- **About this exercise**:
Both the line with "r.valid = true)" and the line with "asleep).power.wakeSource = some .link)" in the records below must appear in the output, along with every line between them, exactly and with nothing added.

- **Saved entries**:
***
/-- The silence timer running while a frame is being sent. -/
theorem test_premises_SilenceExpiryQuietsTheSeat_sending :
    (watched (sending awake)).atEase ∧ (watched (sending awake)).link.silenceLeft.isSome = true
      ∧ (watched (sending awake)).link.sending.isSome = true := by decide +kernel

/-- A RESTART whose reply is being sent. -/
def restarting (s : State) : State := { replying 0x51 s with link := { (replying 0x51 s).link with restartDue := true } }

theorem test_premises_ResetsReturnEveryBlock :
    awake.awaits ∧ (restarting awake).live = true ∧ (restarting awake).link.restartDue = true
      ∧ (restarting awake).link.sending = some (.reply 0x51 9 .done .none true) := by decide +kernel

/-- A RESTART whose reply has not begun when a break comes. -/
theorem test_premises_ResetsReturnEveryBlock_break :
    ∃ s : State, s.live = true ∧ s.link.discarding = false ∧ s.link.lineLow = false ∧ s.link.restartDue = true
      ∧ ∀ tag data ofSlot, s.link.sending ≠ some (.reply 0x51 tag .done data ofSlot) :=
  ⟨{ awake with link := { awake.link with restartDue := true } }, by decide +kernel, by decide +kernel, by decide +kernel,
    by decide +kernel, fun _ _ _ h => by cases h⟩

/-- STARTING with a parking record and without one; SLEEP with a wake source; and the states in which the events find nothing. -/
theorem test_premises_EntriesToAwake :
    (State.reset.agenda = [] ∧ State.reset.power.held = false ∧ State.reset.power.state = .starting ∧ State.reset.brace.lineActive = false
        ∧ State.reset.store.parkingArea = .blank ∧ State.reset.link.sending = none ∧ State.reset.link.owed = [])
      ∧ (∃ r, ({ State.reset with store := { State.reset.store with parkingArea := .good r } } : State).store.parkingArea = .good r
        ∧ r.valid = true)
      ∧ (asleep.agenda = [] ∧ asleep.power.held = false ∧ asleep.power.state = .sleep ∧ asleep.switches.waking = []
        ∧ asleep.power.activationHeld = false)
      ∧ ((after .linkActivity asleep).agenda = [] ∧ (after .linkActivity asleep).power.state = .sleep
        ∧ (after .linkActivity asleep).power.wakeSource = some .link)
      ∧ (awake.agenda = [] ∧ awake.power.state = .awake) :=
  ⟨by decide +kernel, ⟨⟨true, Vector.replicate 8 ⟨true, 900, some 3496⟩⟩, rfl, rfl⟩, by decide +kernel, by decide +kernel,
    by decide +kernel⟩

theorem test_premises_ShutdownLeadsToSleep :
    ((braceIn .holding awake).awaits ∧ (braceIn .holding awake).brace.state ≠ .idle)
      ∧ (awake.awaits ∧ awake.unclaimed ∧ (∀ a : Fin 8, (awake.axis a).moving = false) ∧ awake.store.job = none
        ∧ awake.store.pendingParking = false ∧ ∀ p : Fin 6, awake.store.pendingProfiles[p] = false)
      ∧ ((shuttingDown .writing awake).agenda = [] ∧ (shuttingDown .writing awake).power.held = false
        ∧ (shuttingDown .writing awake).power.state = .shuttingDown ∧ (shuttingDown .writing awake).link.slot = .empty
        ∧ (shuttingDown .writing awake).link.owed = [] ∧ (shuttingDown .writing awake).link.sending = none)
      ∧ (storing (.parking ⟨true, Vector.replicate 8 ⟨true, 900, some 3496⟩⟩) (shuttingDown .writing awake)).store.job
          = some (.parking ⟨true, Vector.replicate 8 ⟨true, 900, some 3496⟩⟩) := by decide +kernel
***
- **Answer section**:
        ∧ r.valid = true)
      ∧ (asleep.agenda = [] ∧ asleep.power.held = false ∧ asleep.power.state = .sleep ∧ asleep.switches.waking = []
        ∧ asleep.power.activationHeld = false)
      ∧ ((after .linkActivity asleep).agenda = [] ∧ (after .linkActivity asleep).power.state = .sleep
        ∧ (after .linkActivity asleep).power.wakeSource = some .link)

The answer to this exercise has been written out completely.